Pick each line that has "kernel" out of the records.

───── Extracted material

-- ==== Sys2Proof/Tests/Slice0.lean ====
section
/-! SUPPORT. Small tests. Every expected result is the spec's: a worked vector of 95_test_vectors.md (section and line named), or an encoding of
30_encoding.md written out. -/

set_option Elab.async false

namespace Sys2Proof.Tests

open Sys2Proof.Machine

/-! Helpers. -/

/-- A command-port tuple (x[0], ..., x[5]). -/
def port (x0 x1 x2 x3 x4 x5 : Nat) : Operands :=
  { op := BitVec.ofNat 32 x0, ep := BitVec.ofNat 32 x1, ptr := BitVec.ofNat 32 x2, len := BitVec.ofNat 32 x3,
    cntptr := BitVec.ofNat 32 x4, aux := BitVec.ofNat 32 x5 }

/-- A view of the state after an operation, if it goes on. -/
def after {α : Type} (i : Instr) (s : State) (view : State → α) : Option α := (nextOf (exec i s)).map view

/-- A check of the state after an operation, which must go on. -/
def holds (i : Instr) (s : State) (p : State → Bool) : Bool := ((nextOf (exec i s)).map p).getD false

/-- A check of the state after a step. -/
def stepHolds (s : State) (p : State → Bool) : Bool := ((nextOf (step s)).map p).getD false

/-- A view of the state after a step. -/
def stepped {α : Type} (s : State) (view : State → α) : Option α := (nextOf (step s)).map view

/-- "Control ready" (95_test_vectors.md section 0). -/
def ready : State :=
  { State.reset with
    irqConnected := true
    epTable := State.reset.epTable.set 0 { mps := 64, ramBase := 0, xferType := .control, callbackIn := 0x11, callbackOut := 0x10 }
    ctl.ginten := 0x2
    hostRanges := [{ base := 0x2000, size := 0x4000, readable := true, writable := true }] }

/-- "Control ready" with endpoints 1 and 2 configured and enabled, with the callbacks of section 2.7. -/
def readyEps : State :=
  { ready with
    epTable := (ready.epTable.set 1 { mps := 64, ramBase := 0, xferType := .bulk, callbackIn := 0x31, callbackOut := 0 }).set 2
      { mps := 512, ramBase := 64, xferType := .bulk, callbackIn := 0, callbackOut := 0x32 }
    ctl.ginten := 0xF }

/-- The SETUP snapshot of the worked example 1.1. -/
def snapExample : Quad Half := ⟨0x0102, 0x0304, 0x0506, 0x0708⟩

/-! Well-formedness: one ill-formed term for each check. -/

theorem smoke_reserved_opcode : Instr.wellFormed Config.default (.reservedOpcode 0x13) = false := by decide
theorem smoke_gint_ep_zero : Instr.wellFormed Config.default (.gintEp 0) = false := by decide
theorem smoke_gint_ep_past : Instr.wellFormed Config.default (.gintEp 13) = false := by decide
theorem smoke_bus_named : Instr.wellFormed Config.default (.busUnrecognised 5) = false := by decide
theorem smoke_cep_named : Instr.wellFormed Config.default (.cepUnrecognised 12) = false := by decide
theorem smoke_ep_in_even : Instr.wellFormed Config.default (.epIn 2 1) = false := by decide
theorem smoke_ep_in_no_bits : Instr.wellFormed Config.default (.epIn 1 0) = false := by decide
theorem smoke_ep_in_past : Instr.wellFormed Config.default (.epIn 13 1) = false := by decide
theorem smoke_ep_out_odd : Instr.wellFormed Config.default (.epOut 1 1) = false := by decide
theorem smoke_ep_out_no_bits : Instr.wellFormed Config.default (.epOut 2 0) = false := by decide
theorem smoke_ep_out_zero : Instr.wellFormed Config.default (.epOut 0 1) = false := by decide
theorem smoke_alloc_zero : Instr.wellFormed Config.default (.alloc 0) = false := by decide
theorem smoke_alloc_large : Instr.wellFormed Config.default (.alloc 1025) = false := by decide
theorem smoke_config_n_ep_zero : Config.wf { Config.default with nEp := 0 } = false := by decide +kernel
theorem smoke_config_n_ep_large : Config.wf { Config.default with nEp := 31 } = false := by decide +kernel
theorem smoke_config_ram_size : Config.wf { Config.default with ramSize := 4294966272 } = false := by decide +kernel
theorem smoke_config_bitmap : Config.wf { Config.default with bitmap.busResume := 0 } = false := by decide +kernel
/-- `Ep[12]` without a position, `Ep[2]` on `Cep`, a `Mode` of one bit, `EpNum` on `Type`, two types of one number, a type numbered as `Control`. -/
theorem smoke_config_fields :
    [{ BitMap.default with gEps := [2, 3, 4, 5, 6, 7, 8, 9, 10, 11, 12] },
      { BitMap.default with gEps := [2, 1, 4, 5, 6, 7, 8, 9, 10, 11, 12, 13] },
      { BitMap.default with rspMode := [1] }, { BitMap.default with cfgEpNum := [1, 4, 5, 6, 7, 8, 9, 10] },
      { BitMap.default with enums.typeBulk := 2 }, { BitMap.default with enums.typeIsochronous := 0 }].map (fun m => m.wf 13)
      = [false, false, false, false, false, false] := by decide +kernel
theorem smoke_config_reg_offset :
    Config.wf { Config.default with regOffset := [(.word .oper, 4), (.word .phyctl, 4)] } = false := by decide +kernel
theorem smoke_config_rx_arm : Config.wf { Config.default with epRxArm := 0 } = false := by decide +kernel

/-! Decoding: every constructor's word written out from R87 to R95 (and the encodings of sections 1 and 2 of the vectors). -/

theorem test_decode_device_commands :
    [decodeCmd Config.default (port 0x01 0 0 0 0 0), decodeCmd Config.default (port 0x02 0 0 0 0 0), decodeCmd Config.default (port 0x03 0 0 0 0 0),
      decodeCmd Config.default (port 0x04 0 0 0 0 0x185), decodeCmd Config.default (port 0x05 0 0 0 0 0x21)]
      = [.attach, .detach, .reset, .setAddress 0x05, .setStatusCallback 0x21] := by decide

theorem test_decode_cap_commands :
    [decodeCmd Config.default (port 0x06 0x81 0 0 0 0x10040), decodeCmd Config.default (port 0x06 0x181 0 0 0 0xFFFD0040),
      decodeCmd Config.default (port 0x07 0x83 0 0 0 0x30400), decodeCmd Config.default (port 0x07 0x00 0 0 0 0x00040)]
      = [.epCheckCap 0x81 64 .bulk, .epCheckCap 0x81 64 .bulk, .epConfigure 0x83 1024 .isochronous,
          .epConfigure 0x00 64 .control] := by decide

theorem test_decode_endpoint_commands :
    [decodeCmd Config.default (port 0x08 0x80 0 0 0 0), decodeCmd Config.default (port 0x09 0x00 0 0 0 0), decodeCmd Config.default (port 0x0A 0x02 0 0 0 0),
      decodeCmd Config.default (port 0x0B 0x02 0 0 0 0), decodeCmd Config.default (port 0x0C 0x80 0 0 0 0), decodeCmd Config.default (port 0x0D 0x02 0 0 0 0),
      decodeCmd Config.default (port 0x11 0x02 0 0 0 0), decodeCmd Config.default (port 0x12 0x80 0 0 0 0x11), decodeCmd Config.default (port 0x13 0x8D 0 0 0 0)]
      = [.epSetStall 0x80, .epClearStall 0x00, .epIsStalled 0x02, .epEnable 0x02, .epDisable 0x80, .epFlush 0x02,
          .epReadContinue 0x02, .epSetCallback 0x80 0x11, .epMps 0x8D] := by decide

theorem test_decode_transfer_commands :
    [decodeCmd Config.default (port 0x0E 0x80 0x4000 150 0x3000 0), decodeCmd Config.default (port 0x0F 0x00 0x2000 8 0 0),
      decodeCmd Config.default (port 0x10 0x00 0x2100 4 0x3000 0)]
      = [.epWrite 0x80 0x4000 150 0x3000, .epRead 0x00 0x2000 8 0, .epReadWait 0x00 0x2100 4 0x3000] := by decide

/-- R104: READ_PEEK and STATUS_ZLP are words of EP_READ_WAIT and EP_WRITE. -/
theorem test_decode_aliases :
    [decodeCmd Config.default (port 0x10 0x00 0 0 0x3000 0), decodeCmd Config.default (port 0x0E 0x80 0 0 0 0)]
      = [Instr.canonical (.readPeek 0x00 0x3000), Instr.canonical .statusZlp] := by decide

/-- 2.7: `x[0] = 0x00, 0x14, 0xFF, 0x101, 0x80000003` are reserved. -/
theorem test_decode_reserved :
    [decodeCmd Config.default (port 0x00 0 0 0 0 0), decodeCmd Config.default (port 0x14 0 0 0 0 0), decodeCmd Config.default (port 0xFF 0 0 0 0 0),
      decodeCmd Config.default (port 0x101 0 0 0 0 0), decodeCmd Config.default (port 0x80000003 0 0 0 0 0)]
      = [.reservedOpcode 0x00, .reservedOpcode 0x14, .reservedOpcode 0xFF, .reservedOpcode 0x101,
          .reservedOpcode 0x80000003] := by decide

/-- R92: `Bus 0x1`, `Cep 0x2`, `Ep[1] 0x4`, `Ep[12] 0x2000`; bit 14 is unnamed. -/
theorem test_decode_global_word :
    [decode Config.default .gint [0x1], decode Config.default .gint [0x2], decode Config.default .gint [0x4],
      decode Config.default .gint [0x2000]].map Except.toOption = [some .gintBus, some .gintCep, some (.gintEp 1), some (.gintEp 12)]
      ∧ (decode Config.default .gint [0x4000]).toOption = none := by decide +kernel

/-- R93: bits 0 to 5; bit 6 is unrecognised. -/
theorem test_decode_bus_word :
    ([0x1, 0x2, 0x4, 0x8, 0x10, 0x20, 0x40].map fun w => (decode Config.default .busint [w]).toOption)
      = [some .busReset, some .busResume, some .busSuspend, some .busHighSpeed, some .busDmaDone, some .busVbus,
          some (.busUnrecognised 6)] := by decide +kernel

──────────

* _Result of this exercise_:
theorem smoke_config_n_ep_zero : Config.wf { Config.default with nEp := 0 } = false := by decide +kernel
theorem smoke_config_n_ep_large : Config.wf { Config.default with nEp := 31 } = false := by decide +kernel
theorem smoke_config_ram_size : Config.wf { Config.default with ramSize := 4294966272 } = false := by decide +kernel
theorem smoke_config_bitmap : Config.wf { Config.default with bitmap.busResume := 0 } = false := by decide +kernel
      = [false, false, false, false, false, false] := by decide +kernel
    Config.wf { Config.default with regOffset := [(.word .oper, 4), (.word .phyctl, 4)] } = false := by decide +kernel
theorem smoke_config_rx_arm : Config.wf { Config.default with epRxArm := 0 } = false := by decide +kernel
      ∧ (decode Config.default .gint [0x4000]).toOption = none := by decide +kernel
          some (.busUnrecognised 6)] := by decide +kernel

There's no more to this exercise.